▶ [ACTIVITY]
Every line from the beginning of the data through the line containing "### SHA-384 -/" should be reproduced exactly, and no further lines should be output.

(INPUT begins)

-- ==== Sys2Proof/Machine/Kdf.lean ====
section
/-! DEFINITION. The hash, the key derivations and the authentication tag that the spec names by their standards: SHA-384 (FIPS 180-4), HMAC
(FIPS 198-1), the counter-mode KDF (SP 800-108), HKDF (RFC 5869) and AES-256-GCM (SP 800-38D), over bytes (R414, R415,
R428, R431, R432, R437, R505). -/
namespace Sys2Proof.Machine

open Sys2Proof

/-! ### SHA-384 -/

/-- The 80 constants: fractional parts of the cube roots of the first primes. -/
def shaConst : List Nat :=
  [0x428A2F98D728AE22, 0x7137449123EF65CD, 0xB5C0FBCFEC4D3B2F, 0xE9B5DBA58189DBBC,
   0x3956C25BF348B538, 0x59F111F1B605D019, 0x923F82A4AF194F9B, 0xAB1C5ED5DA6D8118,
   0xD807AA98A3030242, 0x12835B0145706FBE, 0x243185BE4EE4B28C, 0x550C7DC3D5FFB4E2,
   0x72BE5D74F27B896F, 0x80DEB1FE3B1696B1, 0x9BDC06A725C71235, 0xC19BF174CF692694,
   0xE49B69C19EF14AD2, 0xEFBE4786384F25E3, 0x0FC19DC68B8CD5B5, 0x240CA1CC77AC9C65] ++
  [0x2DE92C6F592B0275, 0x4A7484AA6EA6E483, 0x5CB0A9DCBD41FBD4, 0x76F988DA831153B5,
   0x983E5152EE66DFAB, 0xA831C66D2DB43210, 0xB00327C898FB213F, 0xBF597FC7BEEF0EE4,
   0xC6E00BF33DA88FC2, 0xD5A79147930AA725, 0x06CA6351E003826F, 0x142929670A0E6E70,
   0x27B70A8546D22FFC, 0x2E1B21385C26C926, 0x4D2C6DFC5AC42AED, 0x53380D139D95B3DF,
   0x650A73548BAF63DE, 0x766A0ABB3C77B2A8, 0x81C2C92E47EDAEE6, 0x92722C851482353B] ++
  [0xA2BFE8A14CF10364, 0xA81A664BBC423001, 0xC24B8B70D0F89791, 0xC76C51A30654BE30,
   0xD192E819D6EF5218, 0xD69906245565A910, 0xF40E35855771202A, 0x106AA07032BBD1B8,
   0x19A4C116B8D2D0C8, 0x1E376C085141AB53, 0x2748774CDF8EEB99, 0x34B0BCB5E19B48A8,
   0x391C0CB3C5C95A63, 0x4ED8AA4AE3418ACB, 0x5B9CCA4F7763E373, 0x682E6FF3D6B2B8A3,
   0x748F82EE5DEFB2FC, 0x78A5636F43172F60, 0x84C87814A1F0AB72, 0x8CC702081A6439EC] ++
  [0x90BEFFFA23631E28, 0xA4506CEBDE82BDE9, 0xBEF9A3F7B2C67915, 0xC67178F2E372532B,
   0xCA273ECEEA26619C, 0xD186B8C721C0C207, 0xEADA7DD6CDE0EB1E, 0xF57D4F7FEE6ED178,
   0x06F067AA72176FBA, 0x0A637DC5A2C898A6, 0x113F9804BEF90DAE, 0x1B710B35131C471B,
   0x28DB77F523047D84, 0x32CAAB7B40C72493, 0x3C9EBE0A15C9BEBC, 0x431D67C49C100D4C,
   0x4CC5D4BECB3E42B6, 0x597F299CFC657E2A, 0x5FCB6FAB3AD6FAEC, 0x6C44198C4A475817]

/-- The initial hash value: fractional parts of the square roots of the ninth to the sixteenth prime. -/
def shaInit : List Nat :=
  [0xCBBB9D5DC1059ED8, 0x629A292A367CD507, 0x9159015A3070DD17, 0x152FECD8F70E5939,
   0x67332667FFC00B31, 0x8EB44A8768581511, 0xDB0C2E0D64F98FA7, 0x47B5481DBEFA4FA4]

/-- A sum modulo 2^64, a rotation right and a shift right. -/
def add64 (a b : Nat) : Nat := (a + b) % 2 ^ 64
def rotr64 (a n : Nat) : Nat := a / 2 ^ n + a * 2 ^ (64 - n) % 2 ^ 64

def bigSigma (i j k a : Nat) : Nat := rotr64 a i ^^^ rotr64 a j ^^^ rotr64 a k
def smallSigma (i j k a : Nat) : Nat := rotr64 a i ^^^ rotr64 a j ^^^ (a / 2 ^ k)

/-- Word t of the message schedule, from the words before it. -/
def schedWord (w : List Nat) (t : Nat) : Nat :=
  add64 (add64 (smallSigma 19 61 6 (nthD 0 w (t - 2))) (nthD 0 w (t - 7))) (add64 (smallSigma 1 8 7 (nthD 0 w (t - 15))) (nthD 0 w (t - 16)))

/-- One round on the working variables a to h, with its constant and its schedule word. -/
def shaRound (v : List Nat) (k w : Nat) : List Nat :=
  match v with
  | [a, b, c, d, e, f, g, h] =>
    let ch := (e &&& f) ^^^ ((2 ^ 64 - 1 - e) &&& g)
    let maj := (a &&& b) ^^^ (a &&& c) ^^^ (b &&& c)
    let t1 := add64 (add64 (add64 h (bigSigma 14 18 41 e)) ch) (add64 k w)
    [add64 t1 (add64 (bigSigma 28 34 39 a) maj), a, b, c, add64 d t1, e, f, g]
  | _ => v

/-- A number of n bytes from its bytes, most significant first, and back. -/
def beNat (l : List Nat) : Nat := l.foldl (fun a b => 256 * a + b) 0
def beBytes (n x : Nat) : List Nat := (toBytes n x).reverse

/-- One block of 128 bytes joins the hash value. -/
def shaBlock (h m : List Nat) : List Nat :=
  let w0 := (List.range 16).map (fun i => beNat ((m.drop (8 * i)).take 8))
  let w := forN 64 (fun i w => w ++ [schedWord w (i + 16)]) w0
  List.zipWith add64 h ((List.zip shaConst w).foldl (fun v kw => shaRound v kw.1 kw.2) h)

/-- The message with its padding. -/
def shaPad (m : List Nat) : List Nat :=
  m ++ [0x80] ++ List.replicate ((239 - m.length % 128) % 128) 0 ++ beBytes 16 (8 * m.length)

/-- SHA-384 of a list of bytes: 48 bytes. -/
def sha384Bytes (m : List Nat) : List Nat :=
  let p := shaPad m
  let h := forN (p.length / 128) (fun i h => shaBlock h ((p.drop (128 * i)).take 128)) shaInit
  (h.take 6).flatMap (beBytes 8)

/-- The bytes of words, each least significant byte first. -/
def wordBytes (ws : List Word) : List Nat := ws.flatMap (fun w => toBytes 8 w.toNat)

/-- SHA-384 of words; byte 0 of the digest is the least significant. -/
def sha384 (ws : List Word) : BitVec 384 := BitVec.ofNat 384 (ofBytes (sha384Bytes (wordBytes ws)))

/-! ### HMAC, KDF, HKDF -/

/-- HMAC-SHA-384 under a key of bytes. -/
def hmac384 (k m : List Nat) : List Nat :=
  let k0 := if 128 < k.length then sha384Bytes k else k
  let k1 := k0 ++ List.replicate (128 - k0.length) 0
  sha384Bytes (k1.map (· ^^^ 0x5C) ++ sha384Bytes (k1.map (· ^^^ 0x36) ++ m))

/-- KDF(K, label) for L bits: blocks HMAC(K, [i] ‖ label ‖ 0x00 ‖ [L]), their first L bits (R415). -/
def kdf (k label : List Nat) (bits : Nat) : List Nat :=
  ((List.range (cdiv bits 384)).flatMap (fun i => hmac384 k (beBytes 4 (i + 1) ++ label ++ [0] ++ beBytes 4 bits))).take (bits / 8)

/-- HKDF-Expand for up to 48 bytes: its first block. -/
def hkdfExpand (prk info : List Nat) (n : Nat) : List Nat := (hmac384 prk (info ++ [1])).take n
/-- HKDF with a salt. -/
def hkdf (salt ikm info : List Nat) (n : Nat) : List Nat := hkdfExpand (hmac384 salt ikm) info n

/-- The ASCII bytes of a label. -/
def ascii (t : String) : List Nat := t.toList.map Char.toNat

/-! ### GCM -/

/-- Product in GF(2^128) as GCM orders the bits, of blocks read as big-endian numbers; the first argument counts bits. -/
def gcmMul (x : Nat) : Nat → Nat → Nat → Nat
  | 0, z, _ => z
  | n + 1, z, v =>
    gcmMul x n (if x.testBit n then z ^^^ v else z) (v / 2 ^^^ (if v % 2 = 1 then 0xE1 * 2 ^ 120 else 0))

/-- GHASH of a list of blocks under H. -/
def ghash (h : Nat) (bs : List Nat) : Nat := bs.foldl (fun y b => gcmMul (y ^^^ b) 128 0 h) 0

/-- Bytes as blocks of 16, the last filled with zeros. -/
def gcmBlocks (m : List Nat) : List Nat :=
  (List.range (cdiv m.length 16)).map (fun i => let b := (m.drop (16 * i)).take 16; beNat (b ++ List.replicate (16 - b.length) 0))

/-- The AES-256-GCM tag: key of 32 bytes, nonce of 12, additional authenticated data, ciphertext. -/
def gcmTagBytes (key nonce aad ct : List Nat) : List Nat :=
  let ks := roundKeys key
  let h := beNat (aesEncrypt ks (List.replicate 16 0))
  let s := ghash h (gcmBlocks aad ++ gcmBlocks ct ++ [8 * aad.length * 2 ^ 64 + 8 * ct.length])
  xorList (beBytes 16 s) (aesEncrypt ks (nonce ++ [0, 0, 0, 1]))

/-- GCM's counter mode, which encrypts and decrypts. -/
def gcmStream (key nonce m : List Nat) : List Nat :=
  let ks := roundKeys key
  (List.range (cdiv m.length 16)).flatMap (fun i => xorList ((m.drop (16 * i)).take 16) (aesEncrypt ks (nonce ++ beBytes 4 (i + 2))))

/-! ### Keys -/

/-- The seed of the DeviceID key: KDF(UDS, "TN9 DeviceID") (R414, R415). -/
def deviceSeed : BitVec 384 := BitVec.ofNat 384 (ofBytes (kdf (toBytes 48 Config.uds.toNat) (ascii "TN9 DeviceID") 384))

/-- The bits of a key as a number, least significant byte first: what its derivation gives (R414, R415, R428, R431, R437), or, of a key that
is drawn, generated or programmed, a free value. -/
def keyBits : Key → BitVec 512
  | .draw n => (Config.drawBits n).setWidth 512
  | .hbm n i g => BitVec.ofNat 512 (ofBytes (kdf (toBytes 32 (Config.drawBits n).toNat) (ascii "TN9 HBM" ++ [i % 256] ++ toBytes 4 g) 512))
  | .franking secret => BitVec.ofNat 512 (ofBytes (hkdfExpand (toBytes 48 (Config.exportSecret secret).toNat) (ascii "TN9 franking") 32))
  | .storage => BitVec.ofNat 512 (ofBytes (kdf (toBytes 48 Config.uds.toNat) (ascii "TN9 Storage") 256))
  | .link salt secret second =>
    BitVec.ofNat 512 (ofBytes (hkdf (toBytes 48 salt.toNat) (toBytes 48 secret.toNat) (ascii "TN9 link" ++ [b2n second]) 32))
  | .deviceId => Config.keyGen deviceSeed
  | .aliasOf seed => Config.keyGen seed
  | k => Config.keyBits k

/-- The seed of the Alias key: KDF(CDI, "TN9 Alias"), the CDI from the UDS, the firmware digest, its SVN and the fuse-map digest (R414,
R415). -/
def aliasSeed (firmware : BitVec 384) (svn : Nat) (fuses : BitVec 384) : BitVec 384 :=
  let cdi := hmac384 (kdf (toBytes 48 Config.uds.toNat) (ascii "TN9 CDI") 384)
    (toBytes 48 firmware.toNat ++ [svn % 256] ++ toBytes 48 fuses.toNat)
  BitVec.ofNat 384 (ofBytes (kdf cdi (ascii "TN9 Alias") 384))

/-- The franking tag of words under a key (R432). -/
def gcmTag (k : Key) (nonce : BitVec 96) (ws : List Word) : BitVec 128 :=
  BitVec.ofNat 128 (ofBytes (gcmTagBytes (toBytes 32 (keyBits k).toNat) (toBytes 12 nonce.toNat) (wordBytes ws) []))

/-! ### The seal of a frame (R505) -/

/-- The bytes of cells, and cells from bytes. -/
def cellBytes (cs : List (BitVec 512)) : List Nat := cs.flatMap (fun c => toBytes 64 c.toNat)
def bytesCells (n : Nat) (l : List Nat) : List (BitVec 512) := (List.range n).map (fun i => BitVec.ofNat 512 (ofBytes ((l.drop (64 * i)).take 64)))

/-- Cells under a key and a batch number: encrypted, or decrypted. -/
def sealCells (k : Key) (batch : Nat) (cs : List (BitVec 512)) : List (BitVec 512) :=
  bytesCells cs.length (gcmStream (toBytes 32 (keyBits k).toNat) (toBytes 12 batch) (cellBytes cs))

/-- The tag of a frame with encrypted cells: bytes 960 to 983 are authenticated beside them. -/
def frameTag (k : Key) (batch : Nat) (desc : BitVec 128) (control : Word) (cs : List (BitVec 512)) : BitVec 128 :=
  BitVec.ofNat 128 (ofBytes (gcmTagBytes (toBytes 32 (keyBits k).toNat) (toBytes 12 batch)
    (toBytes 16 desc.toNat ++ toBytes 8 control.toNat) (cellBytes cs)))

end Sys2Proof.Machine
end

(INPUT ends)

▶ [WRITTEN SOLUTION]
-- ==== Sys2Proof/Machine/Kdf.lean ====
section
/-! DEFINITION. The hash, the key derivations and the authentication tag that the spec names by their standards: SHA-384 (FIPS 180-4), HMAC
(FIPS 198-1), the counter-mode KDF (SP 800-108), HKDF (RFC 5869) and AES-256-GCM (SP 800-38D), over bytes (R414, R415,
R428, R431, R432, R437, R505). -/
namespace Sys2Proof.Machine

open Sys2Proof

/-! ### SHA-384 -/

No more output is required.